If this *isn't* a scam, I suspect they're possibly sort of a Greek street dog akin to the Carolina Dog here in the US and that people actually working for recognition are going to be pretty few and far between and quite possibly non-existant outside of Greece. 

Frankly? I'd hit petfinder and find a mix you like th elooks of and that fits your needs as far as energy goes.


----------



## Eugenel (Dec 2, 2008)

Wow, thank you everyone for your help!

Here are my replies to some posters:

to Dogstar: It is often listed as well in primitive group, I havent even seen it listed as a working group dog.

to Sharon and others: I am looking for this dog because I was just on a search for a small dog that can live in apartment and which if I travel on a plane could come with me in the cabin (as a carry-on, I couldnt take a bag on baggage :/).
And preferably not one that looks like a bundle of fur and doesnt move lol!

As for the reason that this dog isnt listed anywhere, two things:

This is Greece we're talking about, one of the most unorganized nations on the planet, it is quite possible that there might be a greek site for this dog in which case, anyone know any Greek friends who could help out lol?

I read on one of the big dog sites that this breed is in the process of forming a kennel.

I doubt it is a faux dog. There are many records of these dogs through history (on one site I read there is a famous sculpture of a boy and dog identical to this). Also it might be just your average Greek street dog by now because they come in all shapes and colors (they just have to be small). 

This dog is just great by the descriptions though, it can live anywhere, doesnt require lots of food, is highly intelligent and kind, hmm...

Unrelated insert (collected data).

-- ==== Sys2Proof/Machine/Launch.lean ====
section
/-!
DEFINITION. Launch descriptors, admission, edges, the start of a train, placement of teams, the end of a launch and its replay
(spec/02_execution_model.md R35, R36, R42, R52, R66, spec/03_programmer_state.md R74, R77 to R79, R85,
spec/06_address_spaces_and_memories.md R129, R138, spec/07_memory_model.md R163, spec/08_time_pod_and_fabric.md R184,
spec/19_queues_firmware_scheduler.md R413, R417 to R420, spec/20_reliability_laps_replay.md R434 to R436, R440).
-/

namespace Sys2Proof.Machine

/-! ### Descriptors (R417) -/

/-- A descriptor's fields, and whether every reserved bit is 0. -/
def State.readDesc (s : State) (a : Nat) : Desc × Bool :=
  let w (o : Nat) : W64 := s.sysWord (a + o)
  let f := fieldOf
  let w0 := w 0
  let nf := f (w 0x20) 32 6
  let ns := f (w 0x20) 38 7
  let foot (i : Nat) : Footprint :=
    let b := 0x140 + 32 * i
    { vbase := (w b).toNat, size := (w (b + 8)).toNat, kind := f (w (b + 16)) 0 2, cls := f (w (b + 16)) 2 1,
      stride := (w (b + 24)).toNat }
  let slot (i : Nat) : SlotRec :=
    let x := w (0x540 + 8 * i)
    { port := f x 0 4, slot := f x 4 6, kind := f x 10 2, dest := f x 12 7, dcore := f x 19 8, score := f x 27 8 }
  let d : Desc :=
    { grid := f w0 0 21, width := nth 0 [16, 32, 64] (f w0 21 2), det := f w0 23 1 == 1, twin := f w0 24 1 == 1,
      pair := f w0 25 1 == 1, eruns := f w0 32 32, code := BitVec.ofNat 48 (w 8).toNat, nc := f (w 8) 48 8,
      nw := f (w 8) 56 8, centry := BitVec.ofNat 48 (w 0x10).toNat, callot := 8 * f (w 0x10) 48 6,
      wentry := BitVec.ofNat 48 (w 0x18).toNat, wallot := 8 * f (w 0x18) 48 6,
      part := BitVec.ofNat 32 (w 0x20).toNat,
      prod := if f (w 0x28) 16 1 = 1 then some (f (w 0x28) 0 16, (w 0x30).toNat) else none
      sregs := (List.range 16).map fun i => w (0x40 + 8 * i)
      windows := (List.range 8).map fun i => (w (0xC0 + 16 * i), w (0xC8 + 16 * i))
      foots := (List.range nf).map foot
      slots := (List.range ns).map slot }
  let zero :=
    f w0 26 6 == 0 && f (w 0x10) 54 10 == 0 && f (w 0x18) 54 10 == 0 && f (w 0x20) 45 19 == 0 && f (w 0x28) 17 47 == 0 &&
    w 0x38 == 0 && nf ≤ 32 && ns ≤ 64 &&
    ((List.range nf).all fun i => f (w (0x140 + 32 * i + 16)) 3 61 == 0) &&
    ((List.range ns).all fun i => f (w (0x540 + 8 * i)) 35 29 == 0)
  (d, zero)

/-! ### Launch-shape checks (R35, R42, R77, R129, R138, R184) -/

def partOk (p : W32) : Bool :=
  bitsOf p.toNat 24 8 == 0 && partAccg p % 4 == 0 && partAccg p ≤ 64 && partRegg p + partAccg p + partDivg p ≤ 144

def allotOk (n a : Nat) : Bool := n == 0 || (8 ≤ a && a ≤ 256 && a % 8 == 0)

def pagesMeet (a b : Nat × Nat) : Bool := a.1 < b.1 + b.2 && b.1 < a.1 + a.2

/-- The fields of a window entry: LEVEL and the reserved bits of every entry, the ranges of an enabled one (R129). -/
def windowOk (psize : Nat) (w : W64 × W64) : Bool :=
  let p := winIpage w
  let n := winSize w
  winLevel w != 3 && fieldOf w.2 48 16 == 0 && (!winComp w || fieldOf w.2 36 4 == 0) &&
  (n == 0 || (winVpage w + n ≤ 2 ^ 32 &&
    (winComp w || (p / 2 ^ 32 == (p + n - 1) / 2 ^ 32 && (p + n - 1) % 2 ^ 32 < 2 ^ 23 && p / 2 ^ 34 < psize))))

/-- Every enabled window apart from the later ones. -/
def windowsApart : List (W64 × W64) → Bool
  | [] => true
  | w :: ws =>
    (winSize w == 0 || ws.all fun v => winSize v == 0 || !pagesMeet (winVpage w, winSize w) (winVpage v, winSize v)) &&
    windowsApart ws

/-- The virtual pages of team `t`'s range of a footprint: first page and count. -/
def Footprint.span (f : Footprint) (t : Nat) : Nat × Nat :=
  (f.base t / 65536, ceilDiv (f.base t + f.size) 65536 - f.base t / 65536)

/-- A footprint lies in windows with matching permissions, and its per-team ranges are apart (R138). KIND 0, which R138 and R417 do not name,
has the wrong shape (DESIGN CHOICE, notes/assumptions/96.md). -/
def footOk (d : Desc) (f : Footprint) : Bool :=
  let perms := (if f.kind % 2 = 1 then [permR] else []) ++ (if f.kind ≥ 2 then [permW] else []) ++
    (if f.cls = 1 then [permE] else [])
  let covered (vp : Nat) : Bool := d.windows.any fun w =>
    winVpage w ≤ vp && vp < winVpage w + winSize w && perms.all (winPerm w)
  let teams := if f.stride = 0 then [0] else List.range d.grid
  f.kind != 0 && teams.all (fun t => (List.range (f.span t).2).all fun i => covered ((f.span t).1 + i)) &&
  (f.stride == 0 || (List.range (d.grid - 1)).all fun t => (f.span t).1 + (f.span t).2 ≤ (f.span (t + 1)).1)

def slotsApart : List SlotRec → Bool
  | [] => true
  | x :: xs => !(xs.any fun y => y.port == x.port && y.slot == x.slot) && slotsApart xs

As for the other breeds I'm looking for I would like to post that on another thread possibly because I wouldn't like to steer this thread off topic 

Thanks,
-Eugene


EDIT: I translated breed into Greek and found some sites that discuss it and found this site which looks like a breeder but I'm not sure: http://www.koe.gr/indexmy.htm

Apparently this dog also goes by the name KOKONI.


----------



## Kookla (May 20, 2010)

This dog is indeed real as your research has indicated. I am Greek and my father grew up with a dog just like this. It is not really considered a "breed" in Greece since the majority of dogs in Greece are this Alopekis. Ultimately I have also been looking for one stateside and I don't believe you will be able to find on here. If you travel much you may consider going to Greece or contacting someone in Greece to assist with the purchase. I will be purchasing one over the next year and will probably rely on family over there to assist with the purchase and eventual transport of the dog to the states. Good Luck! According to my father they really do fit the personal description/ bio on them.


----------



## kippie (Jun 16, 2010)

Hi,

I am from Denmark and i am the happy owner of a small greek dog., I am quite sure he is apolekis, possibly not pure bread but very close. 
He has a past as a street dog in Greece, but he was found and rescued by a animals rescue organisation and now he lives a happy live with me. 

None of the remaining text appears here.